Transport: Managing Application to Network Communication
Network-layer protocols such as IP and IPX decide which route is most efficient at any given time, but these protocols aren’t concerned with making sure that the data reaches its destination. That job is the responsibility of protocols operating at the transport layer. At this layer of the OSI model, the network corrects errors and resends data. Transport-layer protocols are most important when the network’s physical structure (e.g., WANs) isn’t dependable.

TCP operates mainly at the transport layer but has some session-layer properties. TCP acts as a go-between for applications and the network-layer protocol. As with other transport-layer protocols, TCP’s function is error correction for the network-layer protocols. This responsibility includes ordering IP datagram resends in case of timeouts or other errors before the network delivers the original datagrams. TCP doesn’t package and send data; it handles interprocess communications so that IP datagrams have error control. The network sends TCP packets within IP datagrams.

UDP operates at the transport layer and is another important part of the TCP/IP suite. The network uses UDP for program-to-program communication and supports applications such as NetBIOS name resolution. Like TCP, UDP depends on IP.

Session: Identifying and Connecting to Network Resources
Protocols at the session layer are responsible for communication between systems, such as remote procedure calls (RPCs), printer errors, and NetBIOS information. When hardware needs to speak with remote hardware, it communicates with a session-layer protocol.

NetBIOS is the standard API for services such as locating resources on the network, establishing connections, sending and receiving data, and breaking connections. NetBEUI, which is an extended set of NetBIOS commands with networking support built in, supports NetBIOS natively. However, to access NetBIOS services, TCP/IP requires a special protocol called NetBIOS over TCP/IP (NBT). The lower-level transport-layer protocols (i.e., UDP and TCP) support NBT.

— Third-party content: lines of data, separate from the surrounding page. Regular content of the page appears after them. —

/-- A learning table in DMA mode, a learn of copy 7, and a device that holds both. -/
def lnTable : ExmTable :=
  ⟨1, ⟨6, .exm { exmDecl with learning := true, delay := 2, ageing := some 8, port := some ⟨16, 8⟩ }, 4, true, false, 0⟩, [], none, none,
   [], [], [], [], 0, []⟩
def learn : Learn := ⟨3, 7, 5, 0, ⟨0, 0, 0, 0, 0⟩⟩
def learns (t : ExmTable) (s : State) : State :=
  put { s with tab := { s.tab with exm := [(3, t)], learns := [learn] } } [(R.PPL_LC_state 7, lcUp)]
def ord : OrderKey := ⟨0, 0, 0, 0, 0⟩
def keep (c : ECell) : ExmTable := { lnTable with cells := [(cellAt 7 0 0, c)] }
/-- A table with a port field, and the device with BAR2 on a learning table. -/
def ptTable : ExmTable := { exmTable with decl := ⟨6, .exm { exmDecl with port := some ⟨16, 8⟩ }, 4, false, false, 0⟩ }
def bar2 (t : ExmTable) : State := put (learns t { win with time := later.time }) [(R.EXM_WIN_table 0, 3)]
def locked : ExmTable := { lnTable with locks := [⟨0, 0, 0, 0, [], none⟩] }

/-- A descriptor of packet 5 that waits for the verdict of its first copy, and a device that holds it. -/
def desc (bad : Bool) : Desc := ⟨5, List.replicate 64 0, 0, 0, 0, 0, 0, 0, 0, true, [.primary, .punt], false, 0, bad, false⟩
def descs (d : Desc) : State := { up with brg := { up.brg with descs := [d] } }
/-- The device with its VOQ 0 draining. -/
def draining : State := { descs (desc false) with buf := { up.buf with queues := [(0, { Queue.idle with lc := lcDraining })] } }
def body : Staging := ⟨5, [], false, false, true, 0⟩
def long : Packet := { packet .parsing with bytes := List.replicate 600 0, arrived := 600, staged := 512 }

/-- The device with a queue whose reservoir tier holds its pages. -/
def tiered (x : Queue) : State := { up with buf := { up.buf with queues := [(9, x)] } }
def resQueue : Queue := { Queue.idle with rpages := [⟨0, 0, false⟩], rst := ⟨[], 0, 512, .none, [], .none, 0⟩ }
def hbmQueue : Queue := { Queue.idle with rst := ⟨List.range 64, 0, 2 ^ 20, .none, [], .none, 0⟩ }
/-- The same with a page free in the reservoir. -/
def roomy : State := { put (tiered hbmQueue) [(R.RSV_PORT_LC_state 0, lcUp), (R.RSV_PORT_CAP_pages 0, 1), (R.RSV_PORT_STATUS_link_up 0, 1)] with
  svc := up.svc }
/-- The device with a reservoir port UP and hold entry 63 in a state. -/
def hold (st : Nat) : State := put win [(R.RSV_PORT_LC_state 7, lcUp), (R.RSV_HOLD_w0_state 63, st)]

/-- The device with two ranks of stack 5 set: rank 127 and rank 0. -/
def ranks (st ro st0 ro0 : Nat) : State :=
  put win [(R.HBC_RANK_LC_state 5 127, st), (R.HBC_RANK_LC_role 5 127, ro), (R.HBC_RANK_LC_state 5 0, st0), (R.HBC_RANK_LC_role 5 0, ro0)]
def patrol : State := put up [(R.MIF_PATROL_CFG_en, 1), (R.MIF_PATROL_CFG_hbm_en, 1), (R.HBC_PART_table_pages, 1), (R.ASM_WALK_CFG_en, 1)]
/-- The same with a stripe whose first two segments hold an equal error. -/
def struck : State :=
  { patrol with mem := { patrol.mem with segs := (List.range 10).map fun j =>
    (segKey 5 31 j, List.replicate 72 (if j < 2 then (1 : Byte) else 0)) } }

/-- The device with one copy in an egress queue of port 0, and what a decision for that port does. -/
def copy (q : Nat) : Copy := ⟨none, 0, q, List.replicate 64 0, 0, 0, 0, 0, 0, 0, false, none, 0, none⟩
def queued (q : Nat) (s : State) : State := { s with buf := { s.buf with queues := [(q, { Queue.idle with ondie := [copy q] })] } }
def ready : State := put (runs plain (queued voqs up)) [(R.LIF_PORT_LC_state 0, lcUp)]
def descent : Option (List (Nat × Nat × Nat)) × State :=
  State.descend ((ready.refreshPort 0).activeTree 0) 4 0 0 (ready.refreshPort 0)
def chosen : Nat := voqs + ((descent.1.getD []).getLast?.map (·.2.1)).getD 0
def popped : Option Copy × State := State.nextCopy chosen ((descent.2.queue chosen).copies + 1) descent.2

By setting up a session-layer messaging system for communication between client and server, NetBIOS communications use Server Message Blocks (SMBs) to enable file-and-print sharing over Microsoft networks. The redirector, operating at the application level, interjects between application data requests and the OS to determine whether these requests apply to data available locally or to network-accessible resources. SMBs don’t transport data but are responsible for passing messages between client and server, so they can run atop any supported transport protocol: TCP/IP, NetBEUI, and the Microsoft implementations of IPX and SPX work with SMB-based messaging.

NT uses an upgraded version of SMB called the Common Internet File System (CIFS), which Microsoft based on SMB. CIFS works in the same way as SMB and has many of the same functions, with a few enhancements. For example, rather than resolving to NetBIOS names, CIFS can use Domain Name System (DNS) name resolution. Microsoft designed CIFS to be more secure than standard SMB: CIFS requires that a server authenticate access before contact is made.

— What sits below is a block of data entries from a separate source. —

-- ==== Sys2Proof/Machine/Framebuffer.lean ====
section
/-! DEFINITION. The framebuffer family, SETL and CLR (R100, R101). Both go from `IDLE` to their response at once (R28). -/

namespace Sys2Proof.Machine

/-- The pseudocode of R100 in an accepted command. -/
def setlRun (i : LightIdx) (s : State) : State :=
  respond okResponse { s with fb := setLight s.fb i }

/-- The pseudocode of R101 in an accepted command. -/
def clrRun (s : State) : State :=
  respond okResponse { s with fb := zeroFb }

/-- `SETL i` (R100). -/
def execSetl (i : LightIdx) (s : State) : Outcome := accept s (setlRun i)

/-- `CLR` (R101). -/
def execClr (s : State) : Outcome := accept s clrRun

end Sys2Proof.Machine
end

Presentation and Application
Presentation protocols ensure that the data the network passes between systems is in a form that the recipient can understand. Compression, decompression, encryption, and decryption take place at this level. Presentation refers to the manner in which the system presents the data, rather than how the interface looks.

Application-layer protocols are responsible for all communication between user applications running on two separate machines, such as when you open a file on a file server or run an application from an application server. Client/server applications such as email operate at this layer.

A Final Map
Pull together each layer as I’ve discussed in this article, and you’ve created an OSI model applied to a TCP/IP network with thin-client networking capability and a connection to the Internet. Data transfer takes place on the physical level; so to send data, each layer passes information to the layer below it, and to receive data, each layer passes information to the layer above it.